To this end, the primary objective is to compare the weight change rate (%) between the study groups compared to the placebo groups at week 56 after administration of the investigational product.
The secondary objective is to compare the weight change rate (%) at each evaluation point after administration of the investigational product, the proportions of subjects who lost more than 5% and more than 10% of weight at each evaluation point, and changes in weight/BMI/waist circumference/heart rate/blood pressure between the study groups compared to the placebo groups.
Investigators
Eligibility Criteria
Inclusion Criteria
- •Adult men and women aged 19 to 70 years
- •Obese patients with BMI ≥ 25 kg/m2 at screening visit and visit 2
- •Those who agreed to low-calorie regimen and exercise therapy during the study at screening visit
- •From screening visit prior to randomization visit (Visit 2), low-calorie regimen and exercise therapy compliances are all ≥ 70%
- •From screening visit prior to randomization visit (Visit 2), those who fails to lose weight by at least 10% due to a low-calorie regimen and exercise therapy.
- •Those who voluntarily decided to participate and gave written consent after being provided with and understanding the detailed explanation on this clinical trial
Exclusion Criteria
- •Patients with glaucoma
- •Thyroid dysfunction (hyperthyroidism, hypothyroidism) (however, for hypothyroidism, the case of taking therapeutic agents stably at least 3 months prior to the screening visit is allowed)
- •Arteriosclerosis patients with symptoms such as intermittent lameness and lower extremity pain
- •Patients with type 1 diabetes or those with type 2 diabetes who are taking diabetic medications other than metformin. (However, metformin is allowed only if it was administered without dose change 1 month prior to screening visit.)

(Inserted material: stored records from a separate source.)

@[simp] theorem complete_mode (s : State) (h : Handle) (st d : Nat) : (complete s h st d).mode = s.mode := by
  rw [complete_only]
@[simp] theorem complete_held (s : State) (h : Handle) (st d : Nat) : (complete s h st d).held = s.held := by
  rw [complete_only]
@[simp] theorem complete_tick (s : State) (h : Handle) (st d : Nat) : (complete s h st d).tick = s.tick := by
  rw [complete_only]
@[simp] theorem complete_regs (s : State) (h : Handle) (st d : Nat) : (complete s h st d).regs = s.regs := by
  rw [complete_only]
@[simp] theorem complete_free (s : State) (h : Handle) (st d : Nat) : (complete s h st d).free = s.free := by
  rw [complete_only]
@[simp] theorem complete_out (s : State) (h : Handle) (st d : Nat) : (complete s h st d).out = s.out := by
  rw [complete_only]
@[simp] theorem complete_onceTick (s : State) (h : Handle) (st d : Nat) : (complete s h st d).onceTick = s.onceTick := by
  rw [complete_only]
@[simp] theorem complete_onceWatch (s : State) (h : Handle) (st d : Nat) : (complete s h st d).onceWatch = s.onceWatch := by
  rw [complete_only]
@[simp] theorem complete_inst (s : State) (h : Handle) (st d : Nat) : (complete s h st d).inst = s.inst := by
  rw [complete_only]
@[simp] theorem complete_modeNext (s : State) (h : Handle) (st d : Nat) : (complete s h st d).modeNext = s.modeNext := by
  rw [complete_only]
@[simp] theorem complete_ttu (s : State) (h : Handle) (st d : Nat) : (complete s h st d).ttu = s.ttu := by
  rw [complete_only]
@[simp] theorem complete_eth (s : State) (h : Handle) (st d : Nat) : (complete s h st d).eth = s.eth := by
  rw [complete_only]
@[simp] theorem complete_sxt (s : State) (h : Handle) (st d : Nat) : (complete s h st d).sxt = s.sxt := by
  rw [complete_only]
@[simp] theorem complete_obs (s : State) (h : Handle) (st d : Nat) : (complete s h st d).obs = s.obs := by
  rw [complete_only]
@[simp] theorem complete_fix (s : State) (h : Handle) (st d : Nat) : (complete s h st d).fix = s.fix := by
  rw [complete_only]
@[simp] theorem complete_cht (s : State) (h : Handle) (st d : Nat) : (complete s h st d).cht = s.cht := by
  rw [complete_only]
@[simp] theorem complete_asg (s : State) (h : Handle) (st d : Nat) : (complete s h st d).asg = s.asg := by
  rw [complete_only]
@[simp] theorem complete_prf (s : State) (h : Handle) (st d : Nat) : (complete s h st d).prf = s.prf := by
  rw [complete_only]
@[simp] theorem complete_pos (s : State) (h : Handle) (st d : Nat) : (complete s h st d).pos = s.pos := by
  rw [complete_only]
@[simp] theorem complete_stp (s : State) (h : Handle) (st d : Nat) : (complete s h st d).stp = s.stp := by
  rw [complete_only]
@[simp] theorem complete_luv (s : State) (h : Handle) (st d : Nat) : (complete s h st d).luv = s.luv := by
  rw [complete_only]
@[simp] theorem complete_sec (s : State) (h : Handle) (st d : Nat) : (complete s h st d).sec = s.sec := by
  rw [complete_only]
@[simp] theorem complete_cpl (s : State) (h : Handle) (st d : Nat) : (complete s h st d).cpl = s.cpl := by
  rw [complete_only]
@[simp] theorem complete_svc (s : State) (h : Handle) (st d : Nat) : (complete s h st d).svc = s.svc := by
  rw [complete_only]
@[simp] theorem complete_kvt (s : State) (h : Handle) (st d : Nat) : (complete s h st d).kvt = s.kvt := by
  rw [complete_only]
@[simp] theorem complete_log (s : State) (h : Handle) (st d : Nat) : (complete s h st d).log = s.log := by
  rw [complete_only]
@[simp] theorem complete_glt (s : State) (h : Handle) (st d : Nat) : (complete s h st d).glt = s.glt := by
  rw [complete_only]
@[simp] theorem complete_can (s : State) (h : Handle) (st d : Nat) : (complete s h st d).can = s.can := by
  rw [complete_only]
@[simp] theorem complete_bt (s : State) (h : Handle) (st d : Nat) : (complete s h st d).bt = s.bt := by
  rw [complete_only]
@[simp] theorem complete_pending (s : State) (h : Handle) (st d : Nat) : (complete s h st d).pending = s.pending := by
  rw [complete_only]
@[simp] theorem complete_r (s : State) (h : Handle) (st d : Nat) (g : Field) (k l : Nat) :
    (complete s h st d).r g k l = s.r g k l := by
  unfold State.r; rw [complete_regs]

- •Those who are taking monoamine oxidase (MAO) inhibitors at screening visit or who had taken less than 14 days before screening
- •Patients with SBP ≥ 160 mmHg, DBP ≥ 100 mmHg, or pulmonary hypertension at screening visit
- •A history of eating disorders, drug or alcohol abuse
- •A history of surgery for weight loss (e.g., bariatric surgery)
- •A weight change of \> 5kg within 3 months prior to the screening visit
- •A history of mental illness (e.g., bipolar disorder, depression, suicidal ideation, etc.)
Arms & Interventions
Active
1. Administration of Qsymia 3.75mg/23mg once a daily for 2-week(W2), and then administration of Qsymia 7.5mg/46mg once a daily for 12-week(W14). 2-1. At W14, if the weight loss rate is 3% or more, administration of Qsymia 7.5mg/46mg once a daily by the end of visit(W56). 2-2. At W14, if the weight loss rate is NOT 3% or more, administration of Qsymia 11.25mg/69mg once a daily for 2-week(W16), and then administration of Qsymia 15mg/92mg once a daily by the end of visit(W56).

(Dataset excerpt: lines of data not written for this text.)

theorem bootImageLoad_bad (hw : inWindow s addr len = true) (hb : ImageFieldsBad m addr len rsv) :
    bootImageLoad h m addr len rsv buf s = complete s h stImage 0 := by
  unfold bootImageLoad
  rw [if_neg (by simp [hs]), if_neg (by simp [hw]), if_pos (by simpa [ImageFieldsBad, or_assoc] using hb)]

/-- With its fields in order the image goes to the module it is for. -/
theorem bootImageLoad_right (hw : inWindow s addr len = true) (hb : ¬ ImageFieldsBad m addr len rsv) :
    bootImageLoad h m addr len rsv buf s
      = if m = 1 then if s.inSync then peerWait s h stImage 8 else complete s h stImage 8
        else if buf.err then complete s h stBuffer else imageLoad h len buf.data s := by
  unfold bootImageLoad
  rw [if_neg (by simp [hs]), if_neg (by simp [hw]), if_neg (by simpa [ImageFieldsBad, or_assoc] using hb)]

end

/-! ### An image for this module -/

/-- An image accepted: the slot is written from now on. -/
def imageStarted (h : Handle) (i : ImageInfo) (s : State) : State :=
  ({ s with bt := { s.bt with load := some (h, i), slotBad := true } }.w Reg.BOOT_STATUS.SLOT_STATE 4).w
    Reg.BOOT_LOAD.PROGRESS 0

theorem imageStarted_shows (h : Handle) (i : ImageInfo) (s : State) :
    (imageStarted h i s).hst = s.hst ∧ (imageStarted h i s).bt = { s.bt with load := some (h, i), slotBad := true }
      ∧ (imageStarted h i s).r Reg.BOOT_STATUS.SLOT_STATE = 4 ∧ (imageStarted h i s).r Reg.BOOT_LOAD.PROGRESS = 0 :=
  ⟨rfl, rfl, (State.r_w_ne _ _ _ _ 0 0 0 0 (by decide)).trans (State.r_w_same _ Reg.BOOT_STATUS.SLOT_STATE 4 0 0),
    State.r_w_same _ Reg.BOOT_LOAD.PROGRESS 0 0 0⟩

section
variable {s : State} (h : Handle) {len : Nat} {b : List Byte}

theorem imageLoad_occupied (hl : s.bt.load ≠ none ∨ activating s = true) :
    imageLoad h len b s = complete s h stImage 0 := by
  unfold imageLoad
  rw [if_pos (by rwa [Bool.or_eq_true, Option.isSome_iff_ne_none])]

variable (hl : s.bt.load = none) (ha : activating s = false)
include hl ha

theorem imageLoad_length (hlen : len ≠ 512 + bodyLen b) : imageLoad h len b s = complete s h stImage 9 := by
  unfold imageLoad
  rw [if_neg (by simp [hl, ha]), if_pos hlen]

/-- An image of the length its header gives is checked. -/
theorem imageLoad_checked (hlen : len = 512 + bodyLen b) : imageLoad h len b s
      = if imageCheck s b ≠ 0 then complete (raise s 510) h stImage (imageCheck s b)
        else accept (imageStarted h (imageInfo b) s) h := by
  unfold imageLoad
  rw [if_neg (by simp [hl, ha]), if_neg (by simp [hlen])]
  rfl

end

/-- An image that fails a check completes with the check's number, and E510 is raised. -/
theorem imageFailed_shows {s u : State} (h : Handle) (d : Nat) (hs : u.mode ≠ .shadow) (hd : u.mode ≠ .dead)
    (hf : fetchTick u h = fetchTick s h) (hh : u.hst = s.hst) (hb : u.bt = s.bt) :
    let t := complete (raise u 510) h stImage d
    Posted s t h stImage d ∧ t.bt = s.bt ∧ pending t 510 = true := by
  refine ⟨posted_complete (by rwa [raise_mode]) (by rwa [raise_mode]) (by rw [fetchTick_raise, hf]) ?_, ?_, ?_⟩
  · rw [raise_hst_compl, hh]
  · rw [complete_bt, raise_bt, hb]
  · exact (pending_of_pend (complete_r _ _ _ _ _ _ _)).trans (raise_sets_pending u 510 _ (by decide))

theorem imageAccepted_shows {s u : State} (h : Handle) (i : ImageInfo) (hh : u.hst = s.hst) (hb : u.bt = s.bt) :
    let t := accept (imageStarted h i u) h
    Outstanding s t h ∧ t.bt = { s.bt with load := some (h, i), slotBad := true }
      ∧ t.r Reg.BOOT_STATUS.SLOT_STATE = 4 ∧ t.r Reg.BOOT_LOAD.PROGRESS = 0 := by
  obtain ⟨hhst, hbt, hslot, hprog⟩ := imageStarted_shows h i u
  generalize imageStarted h i u = v at hhst hbt hslot hprog
  refine ⟨outstanding_accept (by rw [hhst, hh]), ?_, ?_, ?_⟩
  · rw [accept_bt, hbt, hb]
  · rw [r_of_regs (accept_regs v h), hslot]
  · rw [r_of_regs (accept_regs v h), hprog]

/-- BOOT_IMAGE_LOAD by the rows of R490. -/
theorem bootImageLoad_answers {s : State} (h : Handle) (m addr len rsv : Nat) (buf : BufIn) (ht : Taken anyRunMode s) :
    let c : Instr := .bootImageLoad h m addr len rsv buf
    let bad := ImageFieldsBad m addr len rsv
    let own := inWindow s addr len = true ∧ ¬ bad ∧ m = 0 ∧ buf.err = false
    (inWindow s addr len = false → ∃ t, exec c s = .next t ∧ BootEnded s h stBuffer 0 t)
    ∧ (inWindow s addr len = true → bad → ∃ t, exec c s = .next t ∧ BootEnded s h stImage 0 t)
    ∧ (inWindow s addr len = true → ¬ bad → m = 1 →
      (s.inSync = false → ∃ t, exec c s = .next t ∧ BootEnded s h stImage 8 t)
      ∧ (s.inSync = true → ∃ t, exec c s = .next t ∧ Outstanding s t h ∧ t.bt = s.bt))
    ∧ (inWindow s addr len = true → ¬ bad → m = 0 → buf.err = true → ∃ t, exec c s = .next t ∧ BootEnded s h stBuffer 0 t)
    ∧ (own → s.bt.load ≠ none ∨ activating s = true → ∃ t, exec c s = .next t ∧ BootEnded s h stImage 0 t)
    ∧ (own → s.bt.load = none → activating s = false →
      (len ≠ 512 + bodyLen buf.data → ∃ t, exec c s = .next t ∧ BootEnded s h stImage 9 t)
      ∧ (len = 512 + bodyLen buf.data →
        (imageCheck s buf.data ≠ 0 → ∃ t, exec c s = .next t ∧ Posted s t h stImage (imageCheck s buf.data) ∧ t.bt = s.bt
          ∧ pending t 510 = true)
        ∧ (imageCheck s buf.data = 0 → ∃ t, exec c s = .next t ∧ Outstanding s t h
          ∧ t.bt = { s.bt with load := some (h, imageInfo buf.data), slotBad := true }
          ∧ t.r Reg.BOOT_STATUS.SLOT_STATE = 4 ∧ t.r Reg.BOOT_LOAD.PROGRESS = 0))) := by
  intro c bad own
  obtain ⟨j, xs, n, hx⟩ := ring_exec (c := c) rfl ht
  obtain ⟨hs, hd⟩ := taken_mode ht
  have hsu : (handed s j xs n).mode ≠ .shadow := hs
  have hends (st d : Nat) (he : bootImageLoad h m addr len rsv buf (handed s j xs n) = complete (handed s j xs n) h st d) :
      ∃ t, exec c s = .next t ∧ BootEnded s h st d t := by
    have hb : BootEnded s h st d (complete (handed s j xs n) h st d) := bootEnded_complete ht st d
    rw [he] at hx
    generalize complete (handed s j xs n) h st d = v at hx hb
    exact ⟨_, hx, hb⟩
  have hown (ho : own) : bootImageLoad h m addr len rsv buf (handed s j xs n) = imageLoad h len buf.data (handed s j xs n) := by
    obtain ⟨hw, hb, hm, he⟩ := ho
    rw [bootImageLoad_right h hsu hw hb, if_neg (by omega), if_neg (by simp [he])]
  refine ⟨fun hw => hends _ _ (bootImageLoad_outside h hsu hw), fun hw hb => hends _ _ (bootImageLoad_bad h hsu hw hb),
    fun hw hb hm => ⟨fun hi => hends _ _ ?_, fun hi => ?_⟩, fun hw hb hm he => hends _ _ ?_,
    fun ho hl => hends _ _ ((hown ho).trans (imageLoad_occupied h hl)),
    fun ho hl ha => ⟨fun hlen => hends _ _ ((hown ho).trans (imageLoad_length h hl ha hlen)), fun hlen => ?_⟩⟩
  · rw [bootImageLoad_right h hsu hw hb, if_pos hm, if_neg (by simp [hi])]
  · rw [bootImageLoad_right h hsu hw hb, if_pos hm, if_pos (by simpa using hi)] at hx
    obtain ⟨hout, _, _, hbt, _⟩ := peerWait_waits (s := s) (v := handed s j xs n) (h := h) stImage 8 rfl
    generalize peerWait (handed s j xs n) h stImage 8 = v at hx hout hbt
    exact ⟨_, hx, hout, hbt⟩
  · rw [bootImageLoad_right h hsu hw hb, if_neg (by omega), if_pos he]
  · have hc' : imageCheck (handed s j xs n) buf.data = imageCheck s buf.data := rfl
    rw [hown ho, imageLoad_checked (s := handed s j xs n) h hl ha hlen, hc'] at hx
    refine ⟨fun hc => ?_, fun hc => ?_⟩
    · have hf := imageFailed_shows (s := s) (u := handed s j xs n) h (imageCheck s buf.data) hs hd rfl rfl rfl
      rw [if_pos hc] at hx
      generalize complete (raise (handed s j xs n) 510) h stImage _ = v at hx hf
      exact ⟨_, hx, hf⟩
    · have hi := imageAccepted_shows (s := s) (u := handed s j xs n) h (imageInfo buf.data) rfl rfl
      rw [if_neg (by simp [hc])] at hx
      generalize accept _ h = v at hx hi
      exact ⟨_, hx, hi⟩

end Sys2Proof.Machine

/-! PROOF. The BOOT_CONTROL commands (R489, R491 to R497). -/

namespace Sys2Proof.Machine

open Sys2Proof

/-- A BOOT_CONTROL command was refused with a DETAIL, and nothing beside its completion changed. -/
def ControlRefused (s : State) (h : Handle) (d : Nat) (t : State) : Prop :=
  Posted s t h stActivate d ∧ t.bt = s.bt ∧ t.regs = s.regs ∧ t.modeNext = s.modeNext

/-- A BOOT_CONTROL command waits for the result of the peer. -/
def ControlAtPeer (s : State) (h : Handle) (lost : Nat × Nat) (t : State) : Prop :=
  Outstanding s t h ∧ t.bt = s.bt ∧ t.twn.peerCmds = s.twn.peerCmds ++ [(h, lost)]

/-! ### The checks all BOOT_CONTROL commands share -/

/-- BOOT_CONTROL in a module that takes commands, in the order of its checks. -/
theorem bootControl_eq {s : State} (h : Handle) (m rsv : Nat) (lost : Nat × Nat) (body : State → State) (hs : s.mode ≠ .shadow) :
    bootControl h m rsv lost body s = if rsv ≠ 0 ∨ 1 < m then complete s h stActivate 0
      else if controlBusy s then complete s h stActivate 7
      else if m = 1 then if s.inSync then peerWait s h lost.1 lost.2 else complete s h stActivate 8
      else body s := by
  unfold bootControl
  simp [hs]

/-- A BOOT_CONTROL command is for this module and passes the shared checks. -/
def ControlMine (m rsv : Nat) (s : State) : Prop := rsv = 0 ∧ m = 0 ∧ controlBusy s = false

/-- What the shared checks of a BOOT_CONTROL command give, and where its own rows decide. -/
def ControlAnswers (c : Instr) (h : Handle) (m rsv : Nat) (lost : Nat × Nat) (s : State) : Prop :=
  (rsv ≠ 0 ∨ 1 < m → ∃ t, exec c s = .next t ∧ ControlRefused s h 0 t)
  ∧ (rsv = 0 ∧ m ≤ 1 ∧ controlBusy s = true → ∃ t, exec c s = .next t ∧ ControlRefused s h 7 t)
  ∧ (rsv = 0 ∧ m = 1 ∧ controlBusy s = false → s.inSync = false → ∃ t, exec c s = .next t ∧ ControlRefused s h 8 t)
  ∧ (rsv = 0 ∧ m = 1 ∧ controlBusy s = false → s.inSync = true → ∃ t, exec c s = .next t ∧ ControlAtPeer s h lost t)

/-- A command that ends in the state a completion leaves was refused with its DETAIL. -/
theorem controlRefused_of_complete {s v : State} {c : Instr} (h : Handle) (j : Option Nat) (xs : List ReflEntry) (n d : Nat)
    (ht : Taken anyRunMode s) (hx : exec c s = .next ((v.requeue s.pending).atInst s.inst))
    (hv : v = complete (handed s j xs n) h stActivate d) : ∃ t, exec c s = .next t ∧ ControlRefused s h d t := by
  obtain ⟨hs, hd⟩ := taken_mode ht
  have he : ControlRefused s h d v := by
    rw [hv]
    exact ⟨posted_complete (v := handed s j xs n) hs hd rfl rfl, complete_bt _ h _ d, complete_regs _ h _ d,
      complete_modeNext _ h _ d⟩
  exact ⟨_, hx, he⟩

Intervention: Qsymia 3.75Mg-23Mg Extended Release Capsule
Active
1. Administration of Qsymia 3.75mg/23mg once a daily for 2-week(W2), and then administration of Qsymia 7.5mg/46mg once a daily for 12-week(W14). 2-1. At W14, if the weight loss rate is 3% or more, administration of Qsymia 7.5mg/46mg once a daily by the end of visit(W56). 2-2. At W14, if the weight loss rate is NOT 3% or more, administration of Qsymia 11.25mg/69mg once a daily for 2-week(W16), and then administration of Qsymia 15mg/92mg once a daily by the end of visit(W56).
Intervention: Qsymia 7.5Mg-46Mg Extended Release Capsule
Active
1. Administration of Qsymia 3.75mg/23mg once a daily for 2-week(W2), and then administration of Qsymia 7.5mg/46mg once a daily for 12-week(W14). 2-1. At W14, if the weight loss rate is 3% or more, administration of Qsymia 7.5mg/46mg once a daily by the end of visit(W56). 2-2. At W14, if the weight loss rate is NOT 3% or more, administration of Qsymia 11.25mg/69mg once a daily for 2-week(W16), and then administration of Qsymia 15mg/92mg once a daily by the end of visit(W56).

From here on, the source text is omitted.